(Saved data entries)

◆ ◆ ◆ ◆

-- ==== Sys2Proof/Machine/Requests.lean ====
section
/-! DEFINITION. Frames of the Object Dictionary protocol, the roles of their senders, and how each request is served (15;
17, R569 to R573). -/

namespace Sys2Proof.Machine

open Sys2Proof

/-! ### Frames (15, "TODP") -/

def tpHeadBytes : Nat := 20

def tpField (bs : List Byte) (lo len : Nat) : Nat := bitsOf (leNat (bs.take tpHeadBytes)) lo len
def tpOp (bs : List Byte) : Nat := tpField bs 4 4
def tpLast (bs : List Byte) : Bool := tpField bs 16 1 = 1
def tpPriv (bs : List Byte) : Bool := tpField bs 17 1 = 1
def tpXid (bs : List Byte) : Nat := tpField bs 32 32
def tpIndex (bs : List Byte) : Nat := tpField bs 64 16
def tpSub (bs : List Byte) : Nat := tpField bs 80 8
def tpKey (bs : List Byte) : Nat := 256 * tpIndex bs + tpSub bs
def tpType (bs : List Byte) : Nat := tpField bs 88 8
def tpOffset (bs : List Byte) : Nat := tpField bs 96 32
def tpLen (bs : List Byte) : Nat := tpField bs 128 16
def tpData (bs : List Byte) : List Byte := bs.drop tpHeadBytes

/-- A frame answered with `BAD_FRAME` (R530); `todp` where `TP_PRIV` must be 0. -/
def tpBad (todp : Bool) (bs : List Byte) : Bool :=
  bs.length < tpHeadBytes || tpField bs 0 4 != 1 || tpOp bs = 0 || 7 < tpOp bs || tpField bs 8 8 != 0 || (todp && tpPriv bs) ||
  tpField bs 18 14 != 0 || 0xD < tpType bs || 1024 < tpLen bs || tpField bs 144 16 != 0 || bs.length != tpHeadBytes + tpLen bs

/-- A response frame. -/
def tpResponse (req : List Byte) (status ty : Nat) (data : List Byte) : List Byte :=
  leBytes tpHeadBytes (fields [(0, 4, 1), (4, 4, 3), (8, 8, status), (32, 32, tpXid req), (64, 16, tpIndex req), (80, 8, tpSub req),
    (88, 8, ty), (96, 32, tpOffset req), (128, 16, data.length)]) ++ data

/-- What a frame asks for. `rw2` is a write of a protection entry, `firmware` one of `FW_UPDATE`. -/
inductive FrameKind where
  | bad | read | write | domain | rw2 | firmware | discover | mctp | secured | none
  deriving DecidableEq, Repr

def writeKind (key : Nat) : FrameKind :=
  if key = Od.FW_UPDATE then .firmware
  else match odInfo key with
    | some i => if i.acc = .rw2 then .rw2 else if i.ty = .domain then .domain else .write
    | Option.none => .write

/-- The mailbox answers every operation but `READ`, `WRITE` and `MCTP` with `BAD_FRAME` (R534). -/
def frameKind (todp : Bool) (bs : List Byte) : FrameKind :=
  if tpBad todp bs then .bad
  else match tpOp bs with
    | 1 => .read
    | 2 => writeKind (tpKey bs)
    | 6 => .mctp
    | 4 => if todp then .discover else .bad
    | 7 => if todp then .secured else .bad
    | _ => if todp then .none else .bad

/-! ### Roles (R512, R612) -/

inductive Role where
  | reader | host | privileged
  deriving DecidableEq, Repr

/-- The role may write an entry. -/
def Role.mayWrite (r : Role) (key : Nat) (acc : OdAccess) : Bool :=
  if key = Od.POWER_STATE_REQ || key = Od.PACKAGE_RESET || key = Od.LINK_PORT_RESET then r = .privileged
  else match acc with
    | .rw | .wo | .w1c => r != .reader
    | .rwp => r = .privileged
    | .rw2 => true
    | .const | .ro => false

/-! ### One request served -/

/-- A request's answer: status, type code and data, with the state after it. -/
structure Answer where
  status : Nat
  ty : Nat
  data : List Byte
  state : State
  deriving DecidableEq, Repr

def answerTo (bs : List Byte) (w : Wrote) : Answer := { status := w.1, ty := tpType bs, data := [], state := w.2 }

/-- What the boot-ROM responder reads (R40, R583). -/
def romReads (key : Nat) : Bool := keyIndex key = 0x1000 || key = Od.ACTIVE_CONTROL_DIE

/-- A `READ` (R509 to R512, R519, R530). -/
def State.serveRead (s : State) (bs : List Byte) : Answer :=
  let key := tpKey bs
  let no := fun (st : Nat) => answerTo bs (s.refused st)
  match odInfo key with
  | none => no stNoEntry
  | some i =>
    if s.power.boot = 2 && !romReads key then no stUnavailable
    else if tpType bs != 0 && tpType bs != i.ty.code then no stType
    else if i.ty != .domain && (tpOffset bs != 0 || tpLast bs) then no stRange
    else
      let v := s.entryBytes key i
      { status := stOk, ty := i.ty.code, data := if i.ty = .domain then (v.drop (tpOffset bs)).take 1024 else v, state := s }

/-- A `WRITE` in a role, on a path's staging buffer (R512 to R514, R519, R530, R569 to R573, R583). -/
def State.serveWrite (s : State) (role : Role) (path : Nat) (bs : List Byte) : Wrote :=
  let key := tpKey bs
  let seg := s.writeSegment path key (tpOffset bs) (tpData bs) (tpLast bs)
  match odInfo key with
  | none => s.refused stNoEntry
  | some i =>
    if s.power.boot = 2 && key != Od.FW_UPDATE then s.refused stUnavailable
    else if i.acc = .const || i.acc = .ro then s.refused stReadOnly
    else if s.power.boot != 2 && !role.mayWrite key i.acc then s.refused stDenied
    else if tpType bs != i.ty.code then s.refused stType
    else if i.acc = .rw2 then seg fun (s : State) v => s.rw2Close key v (role = .privileged)
    else if i.ty = .domain then seg fun (s : State) v => s.closeDomain key v
    else if tpOffset bs != 0 || tpLast bs then s.refused stRange
    else if tpLen bs != i.len then s.refused stLength
    else s.writeOd key i (leNat (tpData bs))

/-- The staging buffer of a path: one for each mailbox, one for TODP. -/
def OdPath.buffer : OdPath → Nat
  | .mailbox p => p
  | .todp _ _ => 2

def OdPath.isTodp : OdPath → Bool
  | .mailbox _ => false
  | .todp _ _ => true

/-- An MCTP packet is kept until its request is complete (R531). -/
def State.keepPacket (s : State) (path : OdPath) (bs : List Byte) : State :=
  { s with security := { s.security with mctp := s.security.mctp ++ [(path, bs)] } }

/-- `ANNOUNCE` data (R533). -/
def State.announceData (s : State) : List Byte :=
  let sized := fun (key : Nat) => let n := odLen key; leBytes 1 n ++ leBytes n (s.odv key)
  sized Od.PART_NUMBER ++ sized Od.SERIAL_NUMBER ++ sized Od.FN_MAC_ADDR ++ leBytes 2 s.pkg ++ leBytes 1 (s.odv Od.FN_PLCA_NODE_ID)

def State.announce (s : State) (req : List Byte) : List Byte :=
  leBytes tpHeadBytes (fields [(0, 4, 1), (4, 4, 5), (32, 32, tpXid req), (128, 16, s.announceData.length)]) ++ s.announceData

/-- A `READ`, `WRITE` or `MCTP` frame, or a malformed one. -/
def State.serveOne (s : State) (role : Role) (path : OdPath) (bs : List Byte) : Answer :=
  match frameKind path.isTodp bs with
  | .read => s.serveRead bs
  | .write | .domain | .rw2 | .firmware => answerTo bs (s.serveWrite role path.buffer bs)
  | .mctp =>
    if s.power.boot = 2 then answerTo bs (s.refused stUnavailable) else answerTo bs (stOk, s.keepPacket path (tpData bs))
  | _ => answerTo bs (s.refused stBadFrame)

def Answer.frame (a : Answer) (bs : List Byte) : List Byte := tpResponse bs a.status a.ty a.data

/-- The write whose reset begins once it is answered (R605): nothing changes before. -/
def resetWrite (role : Role) (todp : Bool) (bs : List Byte) : Bool :=
  frameKind todp bs = .write && tpKey bs = Od.PACKAGE_RESET && role = .privileged

/-! ### The mailbox (R534) -/

/-- The frame in `MBX_REQUEST`. -/
def HostPort.window (h : HostPort) : List Byte :=
  let w := (h.mbxRequest ++ List.replicate (1044 - h.mbxRequest.length) 0).take 1044
  w.take (tpHeadBytes + tpLen w)

/-- Requests are served by the mailbox of a Ready package. -/
def State.mailboxRuns (s : State) : Bool := s.power.ready && s.fwRuns

/-- A write of 1 to `MBX_GO`. -/
def execMbxGo (port : Nat) (s : State) : Out :=
  within (portOk port) "port" <|
    let h := s.port port
    if !s.mailboxRuns || h.mbxServing.isSome then s
    else s.setPort port { h with mbxServing := some h.window }

/-- The role of a mailbox request. -/
def State.mailboxRole (s : State) (bs : List Byte) : Role :=
  if tpPriv bs && s.odv Od.MBX_PRIV_ENABLE = 1 then .privileged else .host

/-- The response stands in `MBX_RESPONSE`, and `MBX_DONE` is set; nothing where a reset has abandoned the request. -/
def State.mailboxAnswer (s : State) (port : Nat) (resp : List Byte) : State :=
  let h := s.port port
  if h.mbxServing.isNone then s
  else
    let s := s.setPort port { h with mbxResponse := resp, mbxServing := none, mbxCtrl := (h.mbxCtrl &&& 0x1F8) + 4 }
    let s := s.setOd Od.MBX_SERVED (s.odv Od.MBX_SERVED + 1)
    if bitOf h.mbxCtrl 3 then s.raise port (bitsOf h.mbxCtrl 4 5) else s

/-- The firmware serves the request of a mailbox. -/
def State.serveMailbox (s : State) (port : Nat) (bs : List Byte) : State :=
  let role := s.mailboxRole bs
  let a := s.serveOne role (.mailbox port) bs
  if resetWrite role false bs && a.status = stOk then (s.mailboxAnswer port (a.frame bs)).writeReset (leNat (tpData bs)) |>.2
  else a.state.mailboxAnswer port (a.frame bs)

/-! ### TODP (R525, R532) -/

/-- The field-network port receives and answers. -/
def State.fnAnswers (s : State) : Bool :=
  s.power.vaux && s.power.boot != 0 && (s.odv Od.FN_STATE = 1 || s.odv Od.FN_STATE = 2)

/-- A frame waits for the next transmit opportunity. -/
def State.fnQueue (s : State) (out : HostOut) (settles : Bool) : State :=
  { s with fieldNet := { s.fieldNet with queue := s.fieldNet.queue ++ [{ out := out, settles := settles }] } }

/-- A response kept for its source: the last 16 of each. -/
def State.keepResponse (s : State) (addr xid : Nat) (resp : List Byte) : State :=
  let mine := s.security.kept.filter fun k => k.addr = addr
  let others := s.security.kept.filter fun k => k.addr != addr
  let k : Kept := { addr := addr, xid := xid, response := resp, atMs := s.timeMs }
  { s with security := { s.security with kept := others ++ (mine ++ [k]).drop (mine.length - 15) } }

/-- The response kept for a transaction identifier of the last 2 s. -/
def State.keptResponse (s : State) (addr xid : Nat) : Option (List Byte) :=
  (s.security.kept.find? fun k => k.addr = addr && k.xid = xid && s.timeMs - k.atMs ≤ 2000).map (·.response)

/-- A response queued, kept and counted. -/
def State.todpAnswer (s : State) (addr udpPort xid status : Nat) (resp : List Byte) (settles : Bool) : State :=
  let s := ((s.fnQueue (.todp (.todp addr udpPort) resp) settles).keepResponse addr xid resp).count Od.TODP_REQUESTS 1
  if status = stOk || status = stStaged || status = stAtReset then s else s.count Od.TODP_REFUSED 1

/-- A TODP frame that has not been answered before: a new one is given to `serve`, a repeated one gets the kept response. -/
def State.todpFrame (s : State) (addr udpPort : Nat) (bs : List Byte) (serve : State → State) : State :=
  if !s.fnAnswers then s
  else
    let s := s.count Od.FN_FRAMES_RX 1
    if udpPort != s.fieldNet.udpPort then s
    else match s.keptResponse addr (tpXid bs) with
      | some resp => (s.fnQueue (.todp (.todp addr udpPort) resp) false).count Od.TODP_DUPLICATES 1
      | none => serve s

/-- Every frame that waits is sent. -/
def State.fnFlush (s : State) : State :=
  s.fieldNet.queue.foldl (fun (s : State) f => (s.emit f.out).count Od.FN_FRAMES_TX 1)
    { s with fieldNet := { s.fieldNet with queue := [], attempts := 0 } }

/-- A write of a field-network setting that was accepted. -/
def settlesWrite (todp : Bool) (bs : List Byte) (status : Nat) : Bool :=
  frameKind todp bs = .write && fnKeys.contains (tpKey bs) && status = stOk

/-- A TODP request outside a session holds `READER`. -/
def State.serveTodp (s : State) (addr udpPort : Nat) (bs : List Byte) : State :=
  s.todpFrame addr udpPort bs fun (s : State) =>
    let a := s.serveOne .reader (.todp addr udpPort) bs
    a.state.todpAnswer addr udpPort (tpXid bs) a.status (a.frame bs) (settlesWrite true bs a.status)

/-! ### The rows -/

/-- A frame of one of some kinds is served on its path. -/
def State.serveFrame (s : State) (path : OdPath) (bs : List Byte) (mine : FrameKind → Bool) : State :=
  if !mine (frameKind path.isTodp bs) then s
  else match path with
    | .mailbox p => if s.mailboxRuns && (s.port p).mbxServing = some bs then s.serveMailbox p bs else s
    | .todp addr udpPort => s.serveTodp addr udpPort bs

/-- A path that the package has. -/
def OdPath.ok : OdPath → Bool
  | .mailbox p => portOk p
  | .todp addr udpPort => addr < 2 ^ 128 && udpPort < 65536

def execOdRead (path : OdPath) (frame : List Byte) (s : State) : Out :=
  within path.ok "path" <| s.serveFrame path frame fun k => k = .read || k = .bad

◆ ◆ ◆ ◆

Problem: Look through the entries. Copy out each line with "serveFrame" in it.

Reply:
def State.serveFrame (s : State) (path : OdPath) (bs : List Byte) (mine : FrameKind → Bool) : State :=
  within path.ok "path" <| s.serveFrame path frame fun k => k = .read || k = .bad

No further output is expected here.